-------- Data for analysis --------
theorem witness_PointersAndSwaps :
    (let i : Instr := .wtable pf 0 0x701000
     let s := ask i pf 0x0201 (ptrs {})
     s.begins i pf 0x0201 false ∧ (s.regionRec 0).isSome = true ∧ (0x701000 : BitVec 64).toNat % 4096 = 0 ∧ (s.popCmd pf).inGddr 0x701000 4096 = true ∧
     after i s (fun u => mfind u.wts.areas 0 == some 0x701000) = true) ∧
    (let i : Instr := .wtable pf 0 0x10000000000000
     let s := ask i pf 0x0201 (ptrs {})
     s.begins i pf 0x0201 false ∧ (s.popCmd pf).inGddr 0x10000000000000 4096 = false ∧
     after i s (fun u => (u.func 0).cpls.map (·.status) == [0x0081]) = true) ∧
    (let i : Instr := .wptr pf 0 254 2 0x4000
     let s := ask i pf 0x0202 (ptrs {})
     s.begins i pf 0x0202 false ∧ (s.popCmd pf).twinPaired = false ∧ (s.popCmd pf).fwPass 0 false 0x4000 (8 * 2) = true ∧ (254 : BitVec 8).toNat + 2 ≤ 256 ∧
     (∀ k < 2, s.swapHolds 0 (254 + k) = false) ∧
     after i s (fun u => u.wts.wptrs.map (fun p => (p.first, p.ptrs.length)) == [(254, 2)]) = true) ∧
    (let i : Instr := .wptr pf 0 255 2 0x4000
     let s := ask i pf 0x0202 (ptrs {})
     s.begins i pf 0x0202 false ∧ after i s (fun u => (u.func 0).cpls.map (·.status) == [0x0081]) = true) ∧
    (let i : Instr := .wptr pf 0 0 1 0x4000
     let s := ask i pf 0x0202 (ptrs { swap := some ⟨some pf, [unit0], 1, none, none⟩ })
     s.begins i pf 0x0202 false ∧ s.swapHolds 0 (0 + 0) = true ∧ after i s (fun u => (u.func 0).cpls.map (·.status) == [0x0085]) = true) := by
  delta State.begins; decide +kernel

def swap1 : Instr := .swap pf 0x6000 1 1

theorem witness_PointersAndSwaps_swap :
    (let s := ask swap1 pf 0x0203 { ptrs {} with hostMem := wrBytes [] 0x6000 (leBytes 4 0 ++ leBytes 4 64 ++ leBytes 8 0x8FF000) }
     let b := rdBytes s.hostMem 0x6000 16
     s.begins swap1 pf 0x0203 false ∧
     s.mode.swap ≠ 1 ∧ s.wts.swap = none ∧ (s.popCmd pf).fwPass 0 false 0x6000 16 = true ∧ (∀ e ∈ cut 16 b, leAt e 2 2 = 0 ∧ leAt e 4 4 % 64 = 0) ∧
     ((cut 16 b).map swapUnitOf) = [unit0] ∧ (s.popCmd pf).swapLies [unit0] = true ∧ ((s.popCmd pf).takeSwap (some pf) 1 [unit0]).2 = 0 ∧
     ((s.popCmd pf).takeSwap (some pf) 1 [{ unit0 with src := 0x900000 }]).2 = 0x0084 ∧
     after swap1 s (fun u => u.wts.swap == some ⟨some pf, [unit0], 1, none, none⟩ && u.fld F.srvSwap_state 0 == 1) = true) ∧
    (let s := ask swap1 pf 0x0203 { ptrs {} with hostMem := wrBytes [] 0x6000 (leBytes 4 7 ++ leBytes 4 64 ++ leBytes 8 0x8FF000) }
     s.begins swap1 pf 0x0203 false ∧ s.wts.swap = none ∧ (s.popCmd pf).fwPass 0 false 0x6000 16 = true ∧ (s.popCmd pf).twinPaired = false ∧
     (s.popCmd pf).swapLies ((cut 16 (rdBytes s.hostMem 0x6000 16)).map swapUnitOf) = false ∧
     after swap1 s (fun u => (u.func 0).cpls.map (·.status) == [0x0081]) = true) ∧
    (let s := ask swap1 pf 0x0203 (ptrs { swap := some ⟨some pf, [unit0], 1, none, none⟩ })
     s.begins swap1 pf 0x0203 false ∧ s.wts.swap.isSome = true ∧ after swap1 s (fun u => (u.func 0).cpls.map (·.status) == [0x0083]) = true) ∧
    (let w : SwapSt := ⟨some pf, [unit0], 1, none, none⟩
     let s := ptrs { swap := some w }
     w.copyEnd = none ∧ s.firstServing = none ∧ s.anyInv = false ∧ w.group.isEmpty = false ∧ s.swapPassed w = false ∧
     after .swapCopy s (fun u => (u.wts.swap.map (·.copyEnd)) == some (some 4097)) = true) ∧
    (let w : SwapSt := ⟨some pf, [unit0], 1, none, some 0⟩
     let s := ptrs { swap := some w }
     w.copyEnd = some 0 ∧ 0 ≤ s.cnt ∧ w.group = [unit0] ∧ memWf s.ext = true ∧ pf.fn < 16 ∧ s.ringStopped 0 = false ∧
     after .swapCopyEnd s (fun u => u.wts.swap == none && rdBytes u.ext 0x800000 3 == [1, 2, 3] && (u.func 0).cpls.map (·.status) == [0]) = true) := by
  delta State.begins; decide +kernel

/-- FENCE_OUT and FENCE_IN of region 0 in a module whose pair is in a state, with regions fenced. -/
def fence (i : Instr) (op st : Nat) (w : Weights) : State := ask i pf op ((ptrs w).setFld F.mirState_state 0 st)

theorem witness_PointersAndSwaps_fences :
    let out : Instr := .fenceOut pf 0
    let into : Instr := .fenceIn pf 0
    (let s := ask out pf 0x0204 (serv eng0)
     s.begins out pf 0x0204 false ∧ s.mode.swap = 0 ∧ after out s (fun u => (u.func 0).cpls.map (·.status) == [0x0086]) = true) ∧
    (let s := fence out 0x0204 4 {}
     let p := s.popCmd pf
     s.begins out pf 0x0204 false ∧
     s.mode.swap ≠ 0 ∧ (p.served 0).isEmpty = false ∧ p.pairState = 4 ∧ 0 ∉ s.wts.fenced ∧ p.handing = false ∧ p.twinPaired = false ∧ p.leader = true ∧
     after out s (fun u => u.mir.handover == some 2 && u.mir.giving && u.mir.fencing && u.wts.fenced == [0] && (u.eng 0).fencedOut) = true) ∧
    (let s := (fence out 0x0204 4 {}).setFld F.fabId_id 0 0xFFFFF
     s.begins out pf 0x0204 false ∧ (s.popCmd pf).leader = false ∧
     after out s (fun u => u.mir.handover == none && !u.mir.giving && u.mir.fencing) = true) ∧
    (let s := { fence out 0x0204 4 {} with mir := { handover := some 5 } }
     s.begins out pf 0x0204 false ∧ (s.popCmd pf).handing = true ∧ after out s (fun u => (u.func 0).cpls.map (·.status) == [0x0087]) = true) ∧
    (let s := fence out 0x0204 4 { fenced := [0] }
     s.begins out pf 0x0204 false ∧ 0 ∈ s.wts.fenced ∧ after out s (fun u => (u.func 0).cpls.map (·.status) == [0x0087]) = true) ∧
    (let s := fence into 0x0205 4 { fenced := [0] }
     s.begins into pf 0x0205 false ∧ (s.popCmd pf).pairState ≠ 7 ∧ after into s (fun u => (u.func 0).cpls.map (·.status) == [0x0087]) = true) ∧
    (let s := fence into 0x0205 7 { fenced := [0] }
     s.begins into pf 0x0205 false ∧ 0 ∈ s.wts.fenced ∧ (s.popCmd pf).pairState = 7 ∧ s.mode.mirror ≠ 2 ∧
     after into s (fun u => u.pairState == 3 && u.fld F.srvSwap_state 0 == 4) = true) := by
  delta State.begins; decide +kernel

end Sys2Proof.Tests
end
--------
-------- Data for analysis --------
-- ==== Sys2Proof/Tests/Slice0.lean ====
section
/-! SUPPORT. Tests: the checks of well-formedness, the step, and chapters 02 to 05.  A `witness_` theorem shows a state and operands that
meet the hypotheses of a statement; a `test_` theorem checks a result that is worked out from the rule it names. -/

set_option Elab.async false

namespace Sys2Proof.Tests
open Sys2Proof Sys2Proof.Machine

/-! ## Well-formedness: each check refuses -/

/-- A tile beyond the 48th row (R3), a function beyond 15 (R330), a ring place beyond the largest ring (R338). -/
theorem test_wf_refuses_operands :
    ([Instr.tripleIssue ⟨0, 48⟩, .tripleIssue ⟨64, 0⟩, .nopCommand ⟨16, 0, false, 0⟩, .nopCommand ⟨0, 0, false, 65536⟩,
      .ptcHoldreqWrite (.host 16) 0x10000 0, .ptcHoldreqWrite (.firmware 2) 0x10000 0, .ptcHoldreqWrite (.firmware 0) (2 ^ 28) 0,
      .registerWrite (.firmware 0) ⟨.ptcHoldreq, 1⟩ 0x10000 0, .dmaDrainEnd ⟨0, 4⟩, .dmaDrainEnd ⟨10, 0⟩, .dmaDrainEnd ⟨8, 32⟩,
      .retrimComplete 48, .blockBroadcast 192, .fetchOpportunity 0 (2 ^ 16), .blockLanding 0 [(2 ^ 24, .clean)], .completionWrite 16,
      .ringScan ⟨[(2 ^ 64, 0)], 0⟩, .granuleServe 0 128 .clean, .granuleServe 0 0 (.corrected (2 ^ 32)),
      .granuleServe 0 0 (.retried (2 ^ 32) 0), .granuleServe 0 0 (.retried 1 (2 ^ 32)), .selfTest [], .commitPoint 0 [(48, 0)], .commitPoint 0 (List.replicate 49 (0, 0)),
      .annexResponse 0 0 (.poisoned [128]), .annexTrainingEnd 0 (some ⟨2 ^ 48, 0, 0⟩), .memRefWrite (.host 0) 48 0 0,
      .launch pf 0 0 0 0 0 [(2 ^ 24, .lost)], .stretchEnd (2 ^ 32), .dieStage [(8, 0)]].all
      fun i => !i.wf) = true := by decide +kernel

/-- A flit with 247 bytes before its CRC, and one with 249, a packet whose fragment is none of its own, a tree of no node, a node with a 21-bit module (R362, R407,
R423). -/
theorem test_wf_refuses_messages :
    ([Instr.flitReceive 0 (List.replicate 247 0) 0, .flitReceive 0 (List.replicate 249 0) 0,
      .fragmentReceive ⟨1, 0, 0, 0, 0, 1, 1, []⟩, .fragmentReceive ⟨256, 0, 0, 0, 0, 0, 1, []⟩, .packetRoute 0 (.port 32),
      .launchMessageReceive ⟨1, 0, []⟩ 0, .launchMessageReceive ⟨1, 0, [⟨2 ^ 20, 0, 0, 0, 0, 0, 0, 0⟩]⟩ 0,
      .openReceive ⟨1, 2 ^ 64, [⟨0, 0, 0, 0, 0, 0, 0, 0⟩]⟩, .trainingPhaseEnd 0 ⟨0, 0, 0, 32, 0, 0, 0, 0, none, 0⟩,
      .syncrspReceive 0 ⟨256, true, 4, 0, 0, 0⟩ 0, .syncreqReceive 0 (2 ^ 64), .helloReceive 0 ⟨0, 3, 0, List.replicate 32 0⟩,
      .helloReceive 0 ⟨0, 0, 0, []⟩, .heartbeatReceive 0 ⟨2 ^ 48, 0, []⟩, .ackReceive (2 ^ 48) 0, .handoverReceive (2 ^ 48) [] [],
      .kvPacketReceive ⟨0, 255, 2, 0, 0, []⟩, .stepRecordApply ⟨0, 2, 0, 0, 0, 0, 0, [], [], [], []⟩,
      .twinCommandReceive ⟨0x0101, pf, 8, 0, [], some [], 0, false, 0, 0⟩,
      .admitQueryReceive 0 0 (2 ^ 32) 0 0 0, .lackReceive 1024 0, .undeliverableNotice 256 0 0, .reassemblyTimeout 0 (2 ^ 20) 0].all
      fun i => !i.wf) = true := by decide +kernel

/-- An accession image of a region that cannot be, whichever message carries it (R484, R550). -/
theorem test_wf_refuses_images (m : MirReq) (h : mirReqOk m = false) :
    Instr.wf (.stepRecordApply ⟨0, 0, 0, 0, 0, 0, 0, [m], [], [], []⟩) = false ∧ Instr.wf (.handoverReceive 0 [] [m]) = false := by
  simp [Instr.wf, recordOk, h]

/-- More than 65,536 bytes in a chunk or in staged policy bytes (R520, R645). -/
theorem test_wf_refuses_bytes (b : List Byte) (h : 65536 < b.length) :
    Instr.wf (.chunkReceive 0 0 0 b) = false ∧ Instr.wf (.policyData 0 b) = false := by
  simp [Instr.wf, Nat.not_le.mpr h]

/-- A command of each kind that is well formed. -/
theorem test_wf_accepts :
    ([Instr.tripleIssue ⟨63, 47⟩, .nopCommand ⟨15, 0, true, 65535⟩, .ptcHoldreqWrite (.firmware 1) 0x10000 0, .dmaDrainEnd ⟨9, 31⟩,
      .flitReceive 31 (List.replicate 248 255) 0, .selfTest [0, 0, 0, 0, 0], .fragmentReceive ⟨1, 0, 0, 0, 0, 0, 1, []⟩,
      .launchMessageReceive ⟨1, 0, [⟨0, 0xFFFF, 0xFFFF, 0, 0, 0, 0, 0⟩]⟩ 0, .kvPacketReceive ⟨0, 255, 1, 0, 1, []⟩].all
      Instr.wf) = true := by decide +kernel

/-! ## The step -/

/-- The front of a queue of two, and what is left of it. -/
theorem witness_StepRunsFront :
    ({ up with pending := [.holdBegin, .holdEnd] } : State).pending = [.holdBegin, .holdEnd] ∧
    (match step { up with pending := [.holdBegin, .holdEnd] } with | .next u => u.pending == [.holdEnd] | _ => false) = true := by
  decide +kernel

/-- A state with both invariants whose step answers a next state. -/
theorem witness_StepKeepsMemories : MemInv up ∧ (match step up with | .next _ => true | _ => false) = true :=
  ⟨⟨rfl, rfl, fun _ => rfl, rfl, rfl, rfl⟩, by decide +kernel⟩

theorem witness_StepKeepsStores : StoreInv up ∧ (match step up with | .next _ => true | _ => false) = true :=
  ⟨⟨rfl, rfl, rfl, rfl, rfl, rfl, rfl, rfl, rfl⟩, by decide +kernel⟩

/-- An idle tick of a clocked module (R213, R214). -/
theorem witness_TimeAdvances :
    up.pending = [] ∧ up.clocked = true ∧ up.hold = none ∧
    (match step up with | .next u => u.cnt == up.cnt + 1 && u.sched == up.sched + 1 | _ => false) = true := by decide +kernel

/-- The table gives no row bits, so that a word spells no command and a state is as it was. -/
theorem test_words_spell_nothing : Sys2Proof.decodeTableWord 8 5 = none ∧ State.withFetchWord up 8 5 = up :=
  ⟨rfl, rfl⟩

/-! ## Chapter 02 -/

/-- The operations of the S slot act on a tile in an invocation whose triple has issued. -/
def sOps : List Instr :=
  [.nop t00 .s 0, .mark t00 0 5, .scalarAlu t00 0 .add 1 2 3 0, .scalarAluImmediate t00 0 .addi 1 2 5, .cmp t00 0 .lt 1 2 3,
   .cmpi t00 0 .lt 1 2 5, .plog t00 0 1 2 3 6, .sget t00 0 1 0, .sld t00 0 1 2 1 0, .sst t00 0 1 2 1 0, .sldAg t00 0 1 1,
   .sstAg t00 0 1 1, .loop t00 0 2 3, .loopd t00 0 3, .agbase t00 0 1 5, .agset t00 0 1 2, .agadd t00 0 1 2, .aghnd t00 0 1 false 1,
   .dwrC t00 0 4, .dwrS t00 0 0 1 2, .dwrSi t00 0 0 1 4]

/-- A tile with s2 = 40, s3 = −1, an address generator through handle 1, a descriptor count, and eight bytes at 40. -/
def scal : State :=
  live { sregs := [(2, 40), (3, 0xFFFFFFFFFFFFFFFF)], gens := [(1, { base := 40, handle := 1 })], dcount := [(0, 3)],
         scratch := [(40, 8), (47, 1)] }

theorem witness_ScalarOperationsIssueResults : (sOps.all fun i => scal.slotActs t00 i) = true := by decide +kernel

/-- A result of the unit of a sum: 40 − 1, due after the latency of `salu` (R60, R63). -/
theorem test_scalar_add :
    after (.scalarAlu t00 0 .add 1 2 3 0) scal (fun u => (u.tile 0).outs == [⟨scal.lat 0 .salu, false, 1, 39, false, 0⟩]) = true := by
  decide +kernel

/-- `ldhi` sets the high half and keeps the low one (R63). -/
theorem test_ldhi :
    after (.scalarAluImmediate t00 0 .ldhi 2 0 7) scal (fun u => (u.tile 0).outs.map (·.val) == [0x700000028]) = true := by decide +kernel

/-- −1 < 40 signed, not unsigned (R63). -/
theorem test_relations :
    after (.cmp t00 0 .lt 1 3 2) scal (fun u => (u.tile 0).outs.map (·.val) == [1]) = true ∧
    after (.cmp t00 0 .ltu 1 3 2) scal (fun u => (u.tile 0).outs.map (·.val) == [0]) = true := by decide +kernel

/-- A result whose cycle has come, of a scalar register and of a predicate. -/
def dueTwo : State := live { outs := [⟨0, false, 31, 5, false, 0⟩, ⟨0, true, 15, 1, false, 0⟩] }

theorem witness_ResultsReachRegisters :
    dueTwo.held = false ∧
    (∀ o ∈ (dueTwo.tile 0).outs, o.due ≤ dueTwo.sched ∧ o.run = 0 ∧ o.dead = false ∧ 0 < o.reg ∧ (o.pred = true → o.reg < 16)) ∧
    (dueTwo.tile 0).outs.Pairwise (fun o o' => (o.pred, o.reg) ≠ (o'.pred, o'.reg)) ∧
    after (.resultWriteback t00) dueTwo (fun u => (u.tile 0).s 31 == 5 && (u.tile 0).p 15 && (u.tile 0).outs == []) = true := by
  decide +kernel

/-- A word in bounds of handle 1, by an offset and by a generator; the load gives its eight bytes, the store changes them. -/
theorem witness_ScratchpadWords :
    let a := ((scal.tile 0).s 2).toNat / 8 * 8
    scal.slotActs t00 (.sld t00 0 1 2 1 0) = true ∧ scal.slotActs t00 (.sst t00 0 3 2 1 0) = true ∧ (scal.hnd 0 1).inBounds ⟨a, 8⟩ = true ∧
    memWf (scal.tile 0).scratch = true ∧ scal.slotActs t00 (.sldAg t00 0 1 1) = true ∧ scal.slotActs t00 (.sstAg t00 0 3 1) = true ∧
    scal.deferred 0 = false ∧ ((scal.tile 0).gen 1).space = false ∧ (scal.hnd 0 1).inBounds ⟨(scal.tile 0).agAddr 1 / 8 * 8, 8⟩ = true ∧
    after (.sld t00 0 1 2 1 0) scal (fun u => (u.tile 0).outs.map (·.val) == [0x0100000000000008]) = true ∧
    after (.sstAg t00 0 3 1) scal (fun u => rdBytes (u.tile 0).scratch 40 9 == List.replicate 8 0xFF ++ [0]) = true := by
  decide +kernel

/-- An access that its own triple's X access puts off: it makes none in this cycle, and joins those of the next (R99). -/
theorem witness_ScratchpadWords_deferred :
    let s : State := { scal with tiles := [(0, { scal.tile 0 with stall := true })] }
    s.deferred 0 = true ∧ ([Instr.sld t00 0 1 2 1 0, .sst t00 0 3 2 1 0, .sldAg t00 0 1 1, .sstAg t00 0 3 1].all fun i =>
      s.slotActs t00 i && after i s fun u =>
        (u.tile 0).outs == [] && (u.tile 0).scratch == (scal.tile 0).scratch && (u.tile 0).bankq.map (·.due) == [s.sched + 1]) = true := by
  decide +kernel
--------
-------- Data for analysis --------
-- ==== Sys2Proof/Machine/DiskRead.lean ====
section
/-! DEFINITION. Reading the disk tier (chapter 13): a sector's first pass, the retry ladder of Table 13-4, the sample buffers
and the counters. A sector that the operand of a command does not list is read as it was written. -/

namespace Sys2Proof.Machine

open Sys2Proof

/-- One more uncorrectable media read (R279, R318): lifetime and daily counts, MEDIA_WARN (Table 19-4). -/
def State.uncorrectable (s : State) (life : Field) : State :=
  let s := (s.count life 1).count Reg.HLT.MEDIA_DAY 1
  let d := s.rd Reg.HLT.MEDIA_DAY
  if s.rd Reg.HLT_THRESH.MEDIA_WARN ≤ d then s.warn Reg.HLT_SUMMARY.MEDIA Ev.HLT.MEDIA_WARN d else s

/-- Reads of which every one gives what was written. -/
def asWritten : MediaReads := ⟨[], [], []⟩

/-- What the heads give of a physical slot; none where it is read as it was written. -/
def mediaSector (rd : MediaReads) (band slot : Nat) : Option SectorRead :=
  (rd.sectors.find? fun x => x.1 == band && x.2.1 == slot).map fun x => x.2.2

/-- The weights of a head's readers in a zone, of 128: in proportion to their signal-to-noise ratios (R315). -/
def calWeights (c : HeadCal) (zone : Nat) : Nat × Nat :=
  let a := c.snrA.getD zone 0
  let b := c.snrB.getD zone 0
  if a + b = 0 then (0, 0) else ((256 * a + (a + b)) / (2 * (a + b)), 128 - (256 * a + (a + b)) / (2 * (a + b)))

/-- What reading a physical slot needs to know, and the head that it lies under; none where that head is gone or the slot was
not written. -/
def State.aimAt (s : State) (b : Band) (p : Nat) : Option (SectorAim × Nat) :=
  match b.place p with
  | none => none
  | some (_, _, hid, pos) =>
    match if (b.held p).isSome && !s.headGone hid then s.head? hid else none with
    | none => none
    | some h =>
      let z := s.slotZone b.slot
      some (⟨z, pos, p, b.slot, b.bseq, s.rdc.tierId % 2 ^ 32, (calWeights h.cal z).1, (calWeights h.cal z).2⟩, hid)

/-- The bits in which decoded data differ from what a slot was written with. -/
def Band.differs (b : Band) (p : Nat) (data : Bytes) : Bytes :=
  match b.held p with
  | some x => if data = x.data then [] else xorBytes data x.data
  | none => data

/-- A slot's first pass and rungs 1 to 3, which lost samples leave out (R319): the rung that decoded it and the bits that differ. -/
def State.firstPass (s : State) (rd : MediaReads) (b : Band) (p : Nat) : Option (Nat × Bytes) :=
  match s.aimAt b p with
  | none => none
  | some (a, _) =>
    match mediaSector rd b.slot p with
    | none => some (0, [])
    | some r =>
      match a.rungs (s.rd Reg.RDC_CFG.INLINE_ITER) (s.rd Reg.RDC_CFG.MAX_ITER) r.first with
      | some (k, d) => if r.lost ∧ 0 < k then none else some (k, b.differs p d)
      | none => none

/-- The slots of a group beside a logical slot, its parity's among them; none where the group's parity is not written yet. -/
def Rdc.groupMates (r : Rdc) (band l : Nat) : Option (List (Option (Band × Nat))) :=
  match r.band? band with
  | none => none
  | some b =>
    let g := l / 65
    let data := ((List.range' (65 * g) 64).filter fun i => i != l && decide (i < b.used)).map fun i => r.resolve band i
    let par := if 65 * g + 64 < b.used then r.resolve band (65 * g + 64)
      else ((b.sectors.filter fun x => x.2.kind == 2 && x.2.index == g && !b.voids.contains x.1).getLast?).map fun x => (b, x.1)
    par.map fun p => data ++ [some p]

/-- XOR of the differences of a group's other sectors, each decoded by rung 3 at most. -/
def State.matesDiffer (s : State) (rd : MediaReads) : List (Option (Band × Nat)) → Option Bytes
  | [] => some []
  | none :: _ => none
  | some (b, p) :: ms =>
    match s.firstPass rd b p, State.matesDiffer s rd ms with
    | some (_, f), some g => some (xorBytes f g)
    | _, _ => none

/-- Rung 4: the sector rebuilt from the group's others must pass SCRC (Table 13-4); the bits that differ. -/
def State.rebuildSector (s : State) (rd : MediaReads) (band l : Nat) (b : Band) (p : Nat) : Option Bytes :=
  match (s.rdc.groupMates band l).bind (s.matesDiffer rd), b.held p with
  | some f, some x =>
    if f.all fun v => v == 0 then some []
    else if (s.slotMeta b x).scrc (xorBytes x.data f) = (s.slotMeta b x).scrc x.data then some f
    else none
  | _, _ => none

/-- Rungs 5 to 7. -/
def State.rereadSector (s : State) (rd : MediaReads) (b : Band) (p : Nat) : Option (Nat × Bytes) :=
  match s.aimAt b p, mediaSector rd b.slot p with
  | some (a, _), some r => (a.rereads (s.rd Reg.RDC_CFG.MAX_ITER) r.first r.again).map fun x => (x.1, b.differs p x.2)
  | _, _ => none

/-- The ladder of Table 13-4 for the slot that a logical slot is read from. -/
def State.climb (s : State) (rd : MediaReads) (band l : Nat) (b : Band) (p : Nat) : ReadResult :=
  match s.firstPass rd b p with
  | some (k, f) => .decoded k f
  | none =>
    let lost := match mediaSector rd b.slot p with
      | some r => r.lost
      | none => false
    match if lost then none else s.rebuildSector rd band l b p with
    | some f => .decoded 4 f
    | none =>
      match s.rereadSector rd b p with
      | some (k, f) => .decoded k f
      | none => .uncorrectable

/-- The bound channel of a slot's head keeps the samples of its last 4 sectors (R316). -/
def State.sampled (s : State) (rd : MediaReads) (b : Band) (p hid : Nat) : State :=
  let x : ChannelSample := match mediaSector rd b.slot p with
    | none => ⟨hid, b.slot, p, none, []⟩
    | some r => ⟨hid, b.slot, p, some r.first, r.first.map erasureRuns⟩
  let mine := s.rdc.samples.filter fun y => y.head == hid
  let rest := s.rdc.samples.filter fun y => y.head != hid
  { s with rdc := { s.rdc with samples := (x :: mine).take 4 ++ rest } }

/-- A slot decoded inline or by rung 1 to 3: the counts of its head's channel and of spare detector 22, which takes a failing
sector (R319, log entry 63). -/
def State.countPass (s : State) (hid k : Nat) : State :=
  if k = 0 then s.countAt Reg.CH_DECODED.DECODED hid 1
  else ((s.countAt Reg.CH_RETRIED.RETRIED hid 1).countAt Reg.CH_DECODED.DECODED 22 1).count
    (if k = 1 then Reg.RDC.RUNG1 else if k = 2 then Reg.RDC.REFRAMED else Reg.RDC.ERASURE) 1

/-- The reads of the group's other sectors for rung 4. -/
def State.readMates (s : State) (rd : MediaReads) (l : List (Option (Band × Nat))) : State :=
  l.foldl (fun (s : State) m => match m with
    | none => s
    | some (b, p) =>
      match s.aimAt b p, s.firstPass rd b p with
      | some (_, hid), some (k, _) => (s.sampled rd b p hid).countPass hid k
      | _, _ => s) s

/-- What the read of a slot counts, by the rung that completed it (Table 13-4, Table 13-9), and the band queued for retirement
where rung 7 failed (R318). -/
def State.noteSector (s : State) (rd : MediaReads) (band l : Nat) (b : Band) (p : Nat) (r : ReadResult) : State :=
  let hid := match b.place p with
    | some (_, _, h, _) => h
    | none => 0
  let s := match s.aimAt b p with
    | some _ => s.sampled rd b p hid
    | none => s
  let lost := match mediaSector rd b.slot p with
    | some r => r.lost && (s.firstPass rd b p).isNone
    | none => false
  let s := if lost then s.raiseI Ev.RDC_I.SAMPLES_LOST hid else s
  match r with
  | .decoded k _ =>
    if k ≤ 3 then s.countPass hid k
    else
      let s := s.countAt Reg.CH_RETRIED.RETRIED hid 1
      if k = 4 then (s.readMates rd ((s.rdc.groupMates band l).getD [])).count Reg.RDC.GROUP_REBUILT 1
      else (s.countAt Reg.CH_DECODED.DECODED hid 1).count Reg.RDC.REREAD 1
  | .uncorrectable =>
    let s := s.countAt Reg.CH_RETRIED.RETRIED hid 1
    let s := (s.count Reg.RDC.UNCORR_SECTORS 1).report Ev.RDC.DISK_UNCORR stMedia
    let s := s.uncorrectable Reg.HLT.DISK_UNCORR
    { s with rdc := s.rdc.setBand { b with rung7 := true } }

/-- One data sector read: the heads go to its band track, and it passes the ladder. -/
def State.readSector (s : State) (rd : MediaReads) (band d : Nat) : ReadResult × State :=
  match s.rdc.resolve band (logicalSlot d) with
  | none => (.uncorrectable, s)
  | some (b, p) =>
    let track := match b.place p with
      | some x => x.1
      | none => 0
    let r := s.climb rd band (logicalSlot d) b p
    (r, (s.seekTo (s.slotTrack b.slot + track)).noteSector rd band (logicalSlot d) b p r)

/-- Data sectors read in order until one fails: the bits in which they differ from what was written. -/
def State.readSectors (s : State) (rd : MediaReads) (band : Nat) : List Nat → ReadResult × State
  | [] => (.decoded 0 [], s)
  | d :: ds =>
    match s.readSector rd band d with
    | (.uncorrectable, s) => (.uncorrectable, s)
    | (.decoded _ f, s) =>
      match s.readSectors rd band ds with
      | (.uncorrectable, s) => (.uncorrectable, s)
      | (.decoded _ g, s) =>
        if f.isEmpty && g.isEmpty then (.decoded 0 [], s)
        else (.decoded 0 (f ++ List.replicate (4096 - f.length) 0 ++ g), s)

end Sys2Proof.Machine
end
--------
▶ [Exercise prompt]: Copy out, from the data above, each line where the string "Tests" is present.

▶ [Reply]:
end Sys2Proof.Tests
-- ==== Sys2Proof/Tests/Slice0.lean ====
/-! SUPPORT. Tests: the checks of well-formedness, the step, and chapters 02 to 05.  A `witness_` theorem shows a state and operands that
namespace Sys2Proof.Tests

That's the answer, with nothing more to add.